Корабельникоff не пьянел. Точно так же, как не пьянел сам Никита в первые месяцы после смерти Никиты-младшего. Корабельникоff же не пьянел фатально, он мог вливать в себя дикое количество водки, виски и слегка разбавленного спирта, приправляя все это коллекционным вином (бешеные сотни долларов за одну-единствен-ную вшивую бутылку) — и все равно, смотрел на Никиту трезвыми больными глазами. Никита старался держаться, манипулировал с содержимым рюмок, — только бы не свалиться с копыт, — и молчал. Ему нечего было сказать Корабельникоffу, ну, не банальные же соболезнования выражать, ей- богу!
Впрочем, Корабельникоff вовсе не нуждался в соболезнованиях. Его горе было абсолютным, его горе было неприкрытым, и Никита очень хорошо понимал патрона. Какие уж тут к черту «мы скорбим вместе с вами»!.. Никита мог голову дать на отсечение, что сейчас Ока Алексеевич не прощает себя так же, как не прощал себя Никита. Ведь если бы ему не пришла в голову блажь нанять для Мариночки телохранительницу, она бы до сих пор была жива.
Но Мариночка была мертва, и Эка — тоже.
Именно об Эке распинался теперь опер Калинкин. Эка к запретными темам не относилась, она не была членом семьи, и заговор молчания на нее не распространялся. Тем более что Калинкин к месту и ни к месту упоминал лучшую в группе выпускницу школы телохранителей Эку Микеладзе. Очевидно, телохранительница поразила заросшее грубым волосом воображение Бориса Калинкина.
— Та еще штучка, — сказал он, пристально глядя в глаза Никите.
— В каком смысле?
— Во всех… Во всех смыслах. Послужной список у нее будь здоров, рекомендации — зашибись, отзывы — только хвалебные. И от инструкторов, и от опекаемых ею бизнесменов. И жен бизнесменов, — не выдержав, подпустил шпильку Калинкин. — Словом, баба с башкой…
— И с яйцами, — теперь не удержался Митенька.

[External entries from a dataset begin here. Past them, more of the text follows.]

/-! ## Order before a record (R427) -/

/-- The access reads. -/
def Access.isRead (a : Access) : Bool :=
  match a.kind with
  | .store | .pref _ => false
  | _ => true

/-- The access has been performed at a scope: only a scope of the domain or wider waits for a write to another device
(R239). An MWAIT that watches has still to make its last read (R108, R231). -/
def Access.performedAt (a : Access) (scope : Nat) : Bool :=
  match a.st with
  | .done _ _ | .poisoned _ _ | .failed => true
  | .remote => !a.isRead && decide (scope < 5)
  | _ => (match a.kind with
    | .pref _ => true
    | _ => false)

/-- The access is an MWAIT's. -/
def Access.isMwait (a : Access) : Bool :=
  match a.kind with
  | .mwait _ => true
  | _ => false

/-- An MWAIT that waits for its monitor. -/
def Access.watches (a : Access) : Bool :=
  match a.st with
  | .watching _ _ => true
  | _ => false

/-- A store on its way to another device. -/
def Access.remoteStore (a : Access) : Bool := a.st == .remote && !a.isRead

/-- A release at a scope has nothing to wait for in an access: it is performed, or it is an aperture write below the number up to which
the release no longer waits (R412). -/
def Access.letGo (a : Access) (scope past : Nat) : Bool := a.performedAt scope || (a.remoteStore && decide (a.id < past))

/-- Every earlier access of a thread has been performed at a scope. -/
def State.allDone (s : State) (t : TRef) (scope : Nat) : Bool :=
  s.accs.all fun a => !a.isOf t || a.letGo scope (s.thread t).past

/-- Why reports have to wait for their records (R427): a reporting thread's earlier accesses are not performed, or no slot is
free for a record of each wave. -/
def State.recordsLate (s : State) (rs : List Report) (fetch : Bool) : Bool × Bool :=
  let need := rs.filter fun r => s.needsQueue r fetch
  (need.any fun r => !s.allDone r.t 4,
   match wavesOf (need.map Report.t) with
   | [] => false
   | u :: us => !s.fqRoom (s.wave u).ctx (dieOf (s.wave u).core) (us.length + 1))

/-- Taking a trap: the reports of a unit, all of one cause, in ascending wave index per wave. A record is a
release of the reporting threads: while accesses of theirs are not performed, or where a record has no slot,
nothing happens but that the unit's threads wait and try again, 1,000 ticks later for a slot (R427). The trap
entry ends the chunk of each wave (R421). `kind` is the record's KIND (R430). -/
def State.takeTrapAs (s : State) (bundle : List TRef) (rs : List Report) (fetch : Bool) (kind : Nat) : State :=
  let late := s.recordsLate rs fetch
  if late.1 || late.2 then
    bundle.foldl (fun s t => s.modThread t fun th =>
      { th with st := .waiting (.record (s.ptb + if late.1 then 0 else 1000)), wfault := [] }) s
  else
    (wavesOf (rs.map Report.t)).foldl (fun s u =>
      let mine := sortBy (fun r => r.t.i) (rs.filter fun r => r.t.u == u)
      (s.deliverWave u mine fetch kind 0).endChunk u flgTrap) s

/-- Taking a trap with an ordinary record. -/
def State.takeTrap (s : State) (bundle : List TRef) (rs : List Report) (fetch : Bool) : State := s.takeTrapAs bundle rs fetch 0

/-! ## Exit of a thread (R94, R102, R389 to R392) -/

/-- A launch of the dependence unit, by its number. -/
def State.launchOf (s : State) (id : Nat) : Option Launch := s.launches.find? fun l => l.id == id

/-- The block belongs to a cluster of 4 blocks (R378). -/
def State.isCl4 (s : State) (b : Nat) : Bool := ((s.launchOf (s.block b).launch).map fun l => recCl4 l.record).getD false

/-- The block has an outstanding copy, sprout request, matrix command, collective or message send (R396). -/
def State.blockBusy (s : State) (b : Nat) : Bool :=
  s.copies.any (fun c => c.block == b) || s.sprReqs.any (fun r => r.block == b) || s.mcmds.any (fun m => m.block == b)
    || s.drains.any (fun d => (s.wave d.u).block == b) || s.colls.any (fun c => c.block == b && !c.done)
    || s.outbound.any (fun m => m.block == b)

/-- Granules of scratchpad, tiles and sprout frames that a block holds. -/
def Block.gran (k : Block) : Nat × Nat × Nat := (scrGran k.scratch, k.acc, sprGran k.sprouts)

/-- A block's scratchpad takes `n` granules of its core's pool: those that it holds, and the lowest that no resident block holds.
The granules taken carry the generation of its allocation (R319). -/
def State.takeGrans (s : State) (b n : Nat) : State :=
  let k := s.block b
  let used := (s.blocks.filter fun e => e.1 != b && e.2.core == k.core && !e.2.saved).flatMap fun e => e.2.grans
  let keep := k.grans.take n
  let more := ((upto 0 192).filter fun g => !used.contains g && !keep.contains g).take (n - keep.length)
  let c := s.core k.core
  (s.setBlock b { k with grans := keep ++ more }).setCore k.core { c with pool := more.foldl (fun m g => fput m g k.gen) c.pool }

/-- The partition word that a RESHAPE leaves its core with, if the new shares fit: the word in force where its parts
have room and the core's 1,024 sprout frames suffice (R331), else, for a block alone on its core, one whose parts are what the block needs (R396). -/
def State.reshapePart (s : State) (b x : Nat) : Option Dword :=
  let k := s.block b
  let p := (s.core k.core).part.toNat
  let others := s.blocks.filter fun e => e.1 != b && e.2.core == k.core && !e.2.saved
  let sum := fun (f : Nat × Nat × Nat → Nat) => others.foldl (fun n e => n + f e.2.gran) 0
  let need := (scrGran (shScr x), shAcc x, sprGran (shSpr x))
  if others.foldl (fun n e => n + e.2.sprouts) 0 + shSpr x > 1024 then none
  else if sum (fun g => g.1) + need.1 ≤ partScr p && sum (fun g => g.2.1) + need.2.1 ≤ partAcc p
      && sum (fun g => g.2.2) + need.2.2 ≤ partSpr p then some (s.core k.core).part
  else if others.isEmpty && partRf p + need.1 + need.2.1 + need.2.2 ≤ 191 && need.2.1 ≤ 32 then
    some (BitVec.ofNat 64 (partRf p + need.1 * 2 ^ 8 + need.2.1 * 2 ^ 16 + need.2.2 * 2 ^ 24
      + (192 - partRf p - need.1 - need.2.1 - need.2.2) * 2 ^ 32))
  else none

/-- The status code of a RESHAPE to the shares `x`, and the state after it (R396). -/
def State.reshapeBlock (s : State) (b x : Nat) : Nat × State :=
  let k := s.block b
  if s.isCl4 b && shScr x != k.scratch then (3, s)
  else if s.blockBusy b then (2, s)
  else match s.reshapePart b x with
    | none => (1, s)
    | some p =>
      let c := s.core k.core
      let s := if p == c.part then s else s.setCore k.core { c with part := p, l1 := [], l1Lines := [] }
      (0, (s.setBlock b { k with
        scratch := shScr x, scr := k.scr.filter (fun e => decide (e.1 < shScr x)),
        scrPoison := k.scrPoison.filter (fun u => decide (16 * u < shScr x)),
        acc := shAcc x, tiles := k.tiles.filter (fun e => decide (e.1 < shAcc x)),
        tileBad := k.tileBad.filter (fun e => decide (e / 4096 < shAcc x)), sprouts := shSpr x }).takeGrans b (scrGran (shScr x)))

/-- The last of the arrived waves of a team that executed RESHAPE decides the shares, and every wave that did
receives the status (R396). -/
def State.reshapeTeam (s : State) (t : Team) : State :=
  match (t.arrived.filterMap fun u => (s.wave u).reshape).getLast? with
  | none => s
  | some (_, x) =>
    let r := s.reshapeBlock t.block x.toNat
    t.arrived.foldl (fun s u => match (s.wave u).reshape with
      | some (d, _) =>
        let v := s.lateVal u 127 0x2C4 r.1
        ((v.2.setS u d (BitVec.ofNat 32 v.1)).modWave u fun w => { w with reshape := none }).recVal u 127 0x2C4 0 (BitVec.ofNat 64 v.1)
      | none => s) r.2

— В некотором роде… В некотором роде. После этого меланхоличного замечания последовала тирада о сомнительной сущности покойной. Судя по всему, эта самая сущность не давала покоя Борису Калинкину. Эта самая сущность и заставила опера заняться Экой вплотную. Калинкин говорил о ней с такой плохо скрываемой ревнивой страстью, что Никита сразу понял: без банальных самцовых разборок (пусть и постфактум), а также упирания рогами не обошлось. Мужественная Эка оказалась даже более мужественной, чем можно было предположить. И грешила отнюдь не платоническими связями с женщинами. Установить это не составило большого труда: телохранительница засветилась везде, где только можно было засветиться. Уже несколько лет она паслась в лесбийском-клубе «Сапфо» (бильярд, сауна, танцы до упаду, спецобслуживание, мужчинам вход категорически запрещен).